EXERCISE AIM »
In the listing below, print exactly the lines between the line holding "(h : (a = .spout ∧ (x" and the line holding "goal = clampInt", inclusive, and no more.

/---

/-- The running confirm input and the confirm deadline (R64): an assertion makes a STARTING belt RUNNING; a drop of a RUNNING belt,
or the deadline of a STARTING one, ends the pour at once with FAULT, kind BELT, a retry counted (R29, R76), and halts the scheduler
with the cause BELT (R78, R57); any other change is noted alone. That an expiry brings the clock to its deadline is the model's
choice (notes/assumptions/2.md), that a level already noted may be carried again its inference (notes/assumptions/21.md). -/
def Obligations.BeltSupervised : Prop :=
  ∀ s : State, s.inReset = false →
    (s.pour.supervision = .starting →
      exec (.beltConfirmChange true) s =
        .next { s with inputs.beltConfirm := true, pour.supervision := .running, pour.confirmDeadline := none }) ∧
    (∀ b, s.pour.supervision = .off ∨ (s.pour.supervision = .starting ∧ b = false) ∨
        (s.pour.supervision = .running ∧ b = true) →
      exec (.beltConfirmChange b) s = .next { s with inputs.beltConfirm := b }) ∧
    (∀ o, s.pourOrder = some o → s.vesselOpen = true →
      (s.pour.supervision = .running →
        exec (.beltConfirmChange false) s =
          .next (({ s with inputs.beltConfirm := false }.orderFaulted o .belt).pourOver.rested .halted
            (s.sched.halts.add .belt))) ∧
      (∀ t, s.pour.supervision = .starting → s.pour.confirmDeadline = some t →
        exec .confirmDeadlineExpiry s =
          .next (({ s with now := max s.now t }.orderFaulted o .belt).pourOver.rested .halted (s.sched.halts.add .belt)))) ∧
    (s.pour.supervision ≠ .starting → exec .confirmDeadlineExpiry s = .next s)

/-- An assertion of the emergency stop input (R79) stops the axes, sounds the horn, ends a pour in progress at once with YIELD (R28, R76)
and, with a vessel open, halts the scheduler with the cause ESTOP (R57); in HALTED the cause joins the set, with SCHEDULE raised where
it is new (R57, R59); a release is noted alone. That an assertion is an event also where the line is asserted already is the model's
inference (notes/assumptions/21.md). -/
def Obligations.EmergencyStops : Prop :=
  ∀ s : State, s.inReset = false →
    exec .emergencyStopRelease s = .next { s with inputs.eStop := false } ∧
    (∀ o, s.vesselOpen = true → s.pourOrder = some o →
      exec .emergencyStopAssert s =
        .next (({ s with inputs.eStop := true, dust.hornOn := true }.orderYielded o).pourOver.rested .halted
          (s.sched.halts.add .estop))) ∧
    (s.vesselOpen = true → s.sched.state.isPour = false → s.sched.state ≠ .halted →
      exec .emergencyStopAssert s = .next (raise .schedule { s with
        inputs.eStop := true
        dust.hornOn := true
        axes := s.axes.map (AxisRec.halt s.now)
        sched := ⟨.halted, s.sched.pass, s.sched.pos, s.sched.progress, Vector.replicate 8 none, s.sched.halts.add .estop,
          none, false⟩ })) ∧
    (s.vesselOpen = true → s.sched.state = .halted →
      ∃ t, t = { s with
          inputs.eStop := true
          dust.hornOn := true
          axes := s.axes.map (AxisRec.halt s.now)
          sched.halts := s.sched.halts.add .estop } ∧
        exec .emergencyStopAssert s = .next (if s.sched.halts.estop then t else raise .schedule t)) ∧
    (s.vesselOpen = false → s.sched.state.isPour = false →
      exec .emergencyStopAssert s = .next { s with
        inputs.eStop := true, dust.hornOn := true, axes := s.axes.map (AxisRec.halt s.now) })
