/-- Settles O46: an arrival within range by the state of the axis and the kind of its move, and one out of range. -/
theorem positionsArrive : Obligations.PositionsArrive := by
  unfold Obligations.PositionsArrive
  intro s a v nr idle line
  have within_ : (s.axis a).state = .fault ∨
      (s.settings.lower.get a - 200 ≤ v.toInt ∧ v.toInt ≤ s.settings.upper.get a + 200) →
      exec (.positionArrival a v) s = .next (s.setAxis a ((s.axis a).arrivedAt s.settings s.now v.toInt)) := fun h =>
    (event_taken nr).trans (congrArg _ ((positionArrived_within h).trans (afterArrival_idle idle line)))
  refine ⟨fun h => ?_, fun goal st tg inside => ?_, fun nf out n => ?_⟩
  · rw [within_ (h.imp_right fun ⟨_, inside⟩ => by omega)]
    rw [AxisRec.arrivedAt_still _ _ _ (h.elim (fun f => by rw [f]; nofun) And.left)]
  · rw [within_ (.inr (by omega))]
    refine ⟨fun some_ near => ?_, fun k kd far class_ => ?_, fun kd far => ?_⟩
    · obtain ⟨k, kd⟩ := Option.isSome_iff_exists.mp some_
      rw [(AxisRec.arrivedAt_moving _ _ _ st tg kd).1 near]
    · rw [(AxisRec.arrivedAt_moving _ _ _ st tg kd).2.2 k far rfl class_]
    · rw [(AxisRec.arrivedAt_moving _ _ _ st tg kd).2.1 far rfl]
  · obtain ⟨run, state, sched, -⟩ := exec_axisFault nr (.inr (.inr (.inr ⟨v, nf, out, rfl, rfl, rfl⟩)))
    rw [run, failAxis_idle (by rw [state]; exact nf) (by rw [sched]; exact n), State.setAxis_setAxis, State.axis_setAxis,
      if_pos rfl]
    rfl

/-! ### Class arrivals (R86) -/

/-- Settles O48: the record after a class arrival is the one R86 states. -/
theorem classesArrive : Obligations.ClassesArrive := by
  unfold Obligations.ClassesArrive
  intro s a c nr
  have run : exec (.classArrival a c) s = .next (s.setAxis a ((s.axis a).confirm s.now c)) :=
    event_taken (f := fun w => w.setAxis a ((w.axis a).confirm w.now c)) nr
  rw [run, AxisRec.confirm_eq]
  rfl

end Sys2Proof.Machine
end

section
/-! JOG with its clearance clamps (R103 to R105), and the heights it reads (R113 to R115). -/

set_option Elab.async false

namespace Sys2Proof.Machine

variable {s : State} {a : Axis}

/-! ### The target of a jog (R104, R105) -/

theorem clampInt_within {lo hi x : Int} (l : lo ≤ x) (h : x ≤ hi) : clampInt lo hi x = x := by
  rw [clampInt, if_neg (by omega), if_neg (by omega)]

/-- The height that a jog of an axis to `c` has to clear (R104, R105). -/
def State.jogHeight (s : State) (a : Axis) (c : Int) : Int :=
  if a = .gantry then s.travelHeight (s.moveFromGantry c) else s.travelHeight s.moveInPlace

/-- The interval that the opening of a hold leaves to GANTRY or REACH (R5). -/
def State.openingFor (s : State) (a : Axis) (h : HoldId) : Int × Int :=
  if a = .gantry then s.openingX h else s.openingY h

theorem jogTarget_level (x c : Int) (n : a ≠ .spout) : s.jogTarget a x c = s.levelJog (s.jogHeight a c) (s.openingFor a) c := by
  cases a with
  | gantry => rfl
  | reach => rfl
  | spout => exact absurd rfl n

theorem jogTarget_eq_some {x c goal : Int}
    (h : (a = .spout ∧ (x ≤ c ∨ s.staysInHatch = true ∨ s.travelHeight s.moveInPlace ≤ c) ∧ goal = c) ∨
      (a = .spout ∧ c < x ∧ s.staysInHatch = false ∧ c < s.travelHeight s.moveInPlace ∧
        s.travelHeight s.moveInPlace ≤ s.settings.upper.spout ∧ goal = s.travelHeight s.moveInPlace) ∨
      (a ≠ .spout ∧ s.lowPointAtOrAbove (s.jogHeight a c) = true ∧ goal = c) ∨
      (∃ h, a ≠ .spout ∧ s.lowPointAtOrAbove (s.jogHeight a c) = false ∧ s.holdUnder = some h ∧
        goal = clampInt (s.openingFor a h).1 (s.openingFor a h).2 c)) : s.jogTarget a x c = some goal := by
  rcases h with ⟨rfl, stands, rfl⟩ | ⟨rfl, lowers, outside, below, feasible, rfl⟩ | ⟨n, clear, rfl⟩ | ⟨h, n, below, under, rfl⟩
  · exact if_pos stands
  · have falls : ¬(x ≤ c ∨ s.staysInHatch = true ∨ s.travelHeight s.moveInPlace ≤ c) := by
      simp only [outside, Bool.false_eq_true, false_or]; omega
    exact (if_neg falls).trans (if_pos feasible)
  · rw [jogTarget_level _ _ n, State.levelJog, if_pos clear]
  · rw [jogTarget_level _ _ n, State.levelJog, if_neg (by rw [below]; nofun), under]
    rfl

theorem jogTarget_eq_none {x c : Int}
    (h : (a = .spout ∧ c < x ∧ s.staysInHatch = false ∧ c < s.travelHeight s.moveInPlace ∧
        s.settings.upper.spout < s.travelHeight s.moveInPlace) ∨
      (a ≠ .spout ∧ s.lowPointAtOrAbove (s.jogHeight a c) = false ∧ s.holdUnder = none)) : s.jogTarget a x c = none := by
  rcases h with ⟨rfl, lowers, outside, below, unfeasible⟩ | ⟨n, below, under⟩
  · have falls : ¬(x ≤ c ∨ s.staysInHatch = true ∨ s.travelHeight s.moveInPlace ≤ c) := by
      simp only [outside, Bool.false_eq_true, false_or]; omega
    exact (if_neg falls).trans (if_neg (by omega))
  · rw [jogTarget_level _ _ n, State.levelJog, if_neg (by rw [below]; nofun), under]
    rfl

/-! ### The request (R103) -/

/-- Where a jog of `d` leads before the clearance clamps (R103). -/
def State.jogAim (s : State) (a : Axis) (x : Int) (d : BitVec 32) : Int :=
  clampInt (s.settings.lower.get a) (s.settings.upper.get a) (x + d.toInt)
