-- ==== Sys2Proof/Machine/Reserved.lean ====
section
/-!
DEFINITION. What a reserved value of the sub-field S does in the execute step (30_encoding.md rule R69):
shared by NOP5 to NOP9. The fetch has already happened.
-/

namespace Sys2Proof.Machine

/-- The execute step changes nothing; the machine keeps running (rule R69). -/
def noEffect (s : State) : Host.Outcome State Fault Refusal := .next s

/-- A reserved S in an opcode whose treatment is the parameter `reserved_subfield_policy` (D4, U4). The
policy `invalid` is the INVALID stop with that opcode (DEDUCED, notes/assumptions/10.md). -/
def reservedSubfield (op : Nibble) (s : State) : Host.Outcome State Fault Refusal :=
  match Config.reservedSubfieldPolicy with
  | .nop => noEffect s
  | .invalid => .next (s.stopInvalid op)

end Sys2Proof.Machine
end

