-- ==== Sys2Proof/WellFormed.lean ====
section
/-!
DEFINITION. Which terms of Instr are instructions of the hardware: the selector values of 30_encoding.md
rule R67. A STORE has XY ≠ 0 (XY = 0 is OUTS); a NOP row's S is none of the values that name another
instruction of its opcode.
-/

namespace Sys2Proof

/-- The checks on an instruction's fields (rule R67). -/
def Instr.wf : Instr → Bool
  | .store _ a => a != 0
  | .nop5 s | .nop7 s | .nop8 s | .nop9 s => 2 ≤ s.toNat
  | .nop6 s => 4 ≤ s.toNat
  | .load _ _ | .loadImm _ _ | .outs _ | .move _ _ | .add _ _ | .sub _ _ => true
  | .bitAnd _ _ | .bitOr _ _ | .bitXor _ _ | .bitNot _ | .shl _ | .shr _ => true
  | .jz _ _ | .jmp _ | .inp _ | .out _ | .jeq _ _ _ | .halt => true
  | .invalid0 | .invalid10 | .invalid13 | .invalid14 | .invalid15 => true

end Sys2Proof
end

\---

TASK RESULT »
    (h : (a = .spout ∧ (x ≤ c ∨ s.staysInHatch = true ∨ s.travelHeight s.moveInPlace ≤ c) ∧ goal = c) ∨
      (a = .spout ∧ c < x ∧ s.staysInHatch = false ∧ c < s.travelHeight s.moveInPlace ∧
        s.travelHeight s.moveInPlace ≤ s.settings.upper.spout ∧ goal = s.travelHeight s.moveInPlace) ∨
      (a ≠ .spout ∧ s.lowPointAtOrAbove (s.jogHeight a c) = true ∧ goal = c) ∨
      (∃ h, a ≠ .spout ∧ s.lowPointAtOrAbove (s.jogHeight a c) = false ∧ s.holdUnder = some h ∧
        goal = clampInt (s.openingFor a h).1 (s.openingFor a h).2 c)) : s.jogTarget a x c = some goal := by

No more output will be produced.